[Opening Input data section]
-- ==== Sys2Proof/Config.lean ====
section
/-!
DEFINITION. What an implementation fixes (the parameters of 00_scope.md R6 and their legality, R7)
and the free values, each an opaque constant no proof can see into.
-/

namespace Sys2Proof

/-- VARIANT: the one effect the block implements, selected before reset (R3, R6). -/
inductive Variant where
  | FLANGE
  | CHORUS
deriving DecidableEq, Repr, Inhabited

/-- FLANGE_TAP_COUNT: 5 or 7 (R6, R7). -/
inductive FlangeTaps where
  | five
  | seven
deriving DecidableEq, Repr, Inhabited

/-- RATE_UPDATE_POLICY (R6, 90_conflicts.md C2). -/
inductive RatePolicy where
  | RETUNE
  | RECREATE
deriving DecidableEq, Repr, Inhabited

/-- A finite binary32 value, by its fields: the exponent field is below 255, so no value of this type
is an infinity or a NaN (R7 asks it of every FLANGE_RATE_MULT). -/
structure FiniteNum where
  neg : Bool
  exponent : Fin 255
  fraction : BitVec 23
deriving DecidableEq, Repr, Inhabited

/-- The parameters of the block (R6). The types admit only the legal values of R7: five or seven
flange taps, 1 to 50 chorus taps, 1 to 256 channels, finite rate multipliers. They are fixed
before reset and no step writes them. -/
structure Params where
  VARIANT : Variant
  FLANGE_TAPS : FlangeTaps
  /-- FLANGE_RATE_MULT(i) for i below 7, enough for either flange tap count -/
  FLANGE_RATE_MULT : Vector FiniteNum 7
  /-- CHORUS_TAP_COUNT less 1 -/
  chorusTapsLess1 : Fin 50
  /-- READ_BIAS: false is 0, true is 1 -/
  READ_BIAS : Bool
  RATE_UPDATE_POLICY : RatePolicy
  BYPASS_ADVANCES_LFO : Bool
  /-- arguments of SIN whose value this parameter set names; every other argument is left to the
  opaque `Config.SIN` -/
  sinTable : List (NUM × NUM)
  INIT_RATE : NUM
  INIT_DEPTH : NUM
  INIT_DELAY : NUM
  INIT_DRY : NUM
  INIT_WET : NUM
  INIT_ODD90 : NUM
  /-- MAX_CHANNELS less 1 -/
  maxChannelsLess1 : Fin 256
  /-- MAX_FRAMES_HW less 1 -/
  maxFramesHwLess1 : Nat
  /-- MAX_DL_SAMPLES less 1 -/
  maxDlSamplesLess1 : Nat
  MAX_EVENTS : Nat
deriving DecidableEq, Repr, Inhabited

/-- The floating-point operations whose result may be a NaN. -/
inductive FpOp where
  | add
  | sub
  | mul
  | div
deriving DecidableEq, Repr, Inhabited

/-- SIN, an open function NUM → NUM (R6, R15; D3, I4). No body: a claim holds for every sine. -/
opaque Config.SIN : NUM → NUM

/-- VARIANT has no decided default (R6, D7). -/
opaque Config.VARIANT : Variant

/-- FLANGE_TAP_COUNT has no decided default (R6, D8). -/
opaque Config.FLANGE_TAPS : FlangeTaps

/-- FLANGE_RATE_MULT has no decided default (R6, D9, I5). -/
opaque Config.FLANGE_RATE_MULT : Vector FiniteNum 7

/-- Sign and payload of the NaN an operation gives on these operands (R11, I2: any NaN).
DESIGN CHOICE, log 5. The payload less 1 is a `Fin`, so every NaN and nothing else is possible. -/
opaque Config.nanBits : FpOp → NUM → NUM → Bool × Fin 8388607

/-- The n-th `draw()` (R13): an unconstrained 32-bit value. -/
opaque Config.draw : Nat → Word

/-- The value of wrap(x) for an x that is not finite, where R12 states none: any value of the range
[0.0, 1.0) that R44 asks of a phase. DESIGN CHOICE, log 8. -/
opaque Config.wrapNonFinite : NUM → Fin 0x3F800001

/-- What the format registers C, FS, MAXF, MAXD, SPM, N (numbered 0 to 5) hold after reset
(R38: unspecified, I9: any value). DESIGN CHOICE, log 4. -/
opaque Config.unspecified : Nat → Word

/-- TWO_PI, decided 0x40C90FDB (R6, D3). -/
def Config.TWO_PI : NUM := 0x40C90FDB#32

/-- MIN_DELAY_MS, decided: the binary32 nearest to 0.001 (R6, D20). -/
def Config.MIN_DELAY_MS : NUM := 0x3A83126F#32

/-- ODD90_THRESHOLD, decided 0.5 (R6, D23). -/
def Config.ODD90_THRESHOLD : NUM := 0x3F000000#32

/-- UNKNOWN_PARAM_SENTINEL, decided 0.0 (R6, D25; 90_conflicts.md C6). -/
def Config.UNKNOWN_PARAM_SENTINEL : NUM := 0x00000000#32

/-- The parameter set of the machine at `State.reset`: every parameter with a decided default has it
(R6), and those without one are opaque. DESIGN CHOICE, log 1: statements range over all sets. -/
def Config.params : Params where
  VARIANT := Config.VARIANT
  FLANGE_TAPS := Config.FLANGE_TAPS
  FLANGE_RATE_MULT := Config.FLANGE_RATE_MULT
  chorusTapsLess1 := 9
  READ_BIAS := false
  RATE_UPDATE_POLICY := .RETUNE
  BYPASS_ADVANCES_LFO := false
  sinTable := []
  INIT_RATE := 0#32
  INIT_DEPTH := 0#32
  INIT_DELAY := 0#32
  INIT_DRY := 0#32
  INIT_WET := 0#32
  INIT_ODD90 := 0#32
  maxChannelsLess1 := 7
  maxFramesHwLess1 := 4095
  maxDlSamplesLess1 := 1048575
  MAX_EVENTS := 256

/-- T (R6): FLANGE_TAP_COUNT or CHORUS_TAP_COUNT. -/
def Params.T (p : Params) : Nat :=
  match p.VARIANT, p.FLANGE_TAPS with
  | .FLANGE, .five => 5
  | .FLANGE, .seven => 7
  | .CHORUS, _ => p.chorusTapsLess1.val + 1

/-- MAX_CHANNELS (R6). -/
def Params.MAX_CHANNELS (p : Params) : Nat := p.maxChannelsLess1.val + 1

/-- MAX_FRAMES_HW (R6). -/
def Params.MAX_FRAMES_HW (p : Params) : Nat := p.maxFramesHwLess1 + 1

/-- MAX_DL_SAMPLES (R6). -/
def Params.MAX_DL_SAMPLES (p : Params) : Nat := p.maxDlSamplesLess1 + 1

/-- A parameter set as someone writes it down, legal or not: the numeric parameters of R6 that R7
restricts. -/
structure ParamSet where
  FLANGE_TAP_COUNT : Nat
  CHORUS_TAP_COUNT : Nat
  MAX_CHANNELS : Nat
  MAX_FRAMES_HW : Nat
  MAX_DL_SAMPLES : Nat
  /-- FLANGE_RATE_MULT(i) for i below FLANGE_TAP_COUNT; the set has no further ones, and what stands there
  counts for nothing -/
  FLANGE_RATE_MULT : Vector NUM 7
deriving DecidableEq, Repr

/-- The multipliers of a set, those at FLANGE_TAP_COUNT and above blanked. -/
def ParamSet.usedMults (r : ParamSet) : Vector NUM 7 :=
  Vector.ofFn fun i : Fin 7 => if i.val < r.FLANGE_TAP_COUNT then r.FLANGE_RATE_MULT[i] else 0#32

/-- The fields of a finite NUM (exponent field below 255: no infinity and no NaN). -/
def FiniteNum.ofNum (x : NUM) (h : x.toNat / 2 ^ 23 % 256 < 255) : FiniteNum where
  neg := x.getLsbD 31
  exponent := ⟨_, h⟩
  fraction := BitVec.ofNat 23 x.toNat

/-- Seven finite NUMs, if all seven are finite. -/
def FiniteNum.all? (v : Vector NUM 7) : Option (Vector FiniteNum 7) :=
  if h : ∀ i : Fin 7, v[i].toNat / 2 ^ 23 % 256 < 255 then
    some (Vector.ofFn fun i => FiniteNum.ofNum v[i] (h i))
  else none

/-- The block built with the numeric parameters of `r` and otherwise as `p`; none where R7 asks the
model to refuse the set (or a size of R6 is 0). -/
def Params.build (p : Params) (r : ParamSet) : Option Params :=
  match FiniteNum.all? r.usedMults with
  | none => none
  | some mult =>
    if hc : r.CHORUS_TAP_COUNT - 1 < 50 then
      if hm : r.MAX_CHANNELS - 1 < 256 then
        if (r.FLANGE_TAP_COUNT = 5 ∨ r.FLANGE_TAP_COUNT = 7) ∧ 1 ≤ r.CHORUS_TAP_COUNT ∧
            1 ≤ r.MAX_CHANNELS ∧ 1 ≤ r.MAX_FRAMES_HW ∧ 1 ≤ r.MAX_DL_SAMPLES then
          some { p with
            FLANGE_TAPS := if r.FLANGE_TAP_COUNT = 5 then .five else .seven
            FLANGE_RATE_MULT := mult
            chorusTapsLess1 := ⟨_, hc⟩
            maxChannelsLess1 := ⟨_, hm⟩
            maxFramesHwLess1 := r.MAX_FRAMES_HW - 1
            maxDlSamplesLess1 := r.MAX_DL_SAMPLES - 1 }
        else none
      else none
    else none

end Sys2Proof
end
[Closing Input data section]
*Directions for this task*.
Repeat the entries above verbatim, but only from the line that has "def Config.ODD90_THRESHOLD : NUM" down to the line that has "maxChannelsLess1 := 7", inclusive.

*Reply*.
def Config.ODD90_THRESHOLD : NUM := 0x3F000000#32

/-- UNKNOWN_PARAM_SENTINEL, decided 0.0 (R6, D25; 90_conflicts.md C6). -/
def Config.UNKNOWN_PARAM_SENTINEL : NUM := 0x00000000#32

/-- The parameter set of the machine at `State.reset`: every parameter with a decided default has it
(R6), and those without one are opaque. DESIGN CHOICE, log 1: statements range over all sets. -/
def Config.params : Params where
  VARIANT := Config.VARIANT
  FLANGE_TAPS := Config.FLANGE_TAPS
  FLANGE_RATE_MULT := Config.FLANGE_RATE_MULT
  chorusTapsLess1 := 9
  READ_BIAS := false
  RATE_UPDATE_POLICY := .RETUNE
  BYPASS_ADVANCES_LFO := false
  sinTable := []
  INIT_RATE := 0#32
  INIT_DEPTH := 0#32
  INIT_DELAY := 0#32
  INIT_DRY := 0#32
  INIT_WET := 0#32
  INIT_ODD90 := 0#32
  maxChannelsLess1 := 7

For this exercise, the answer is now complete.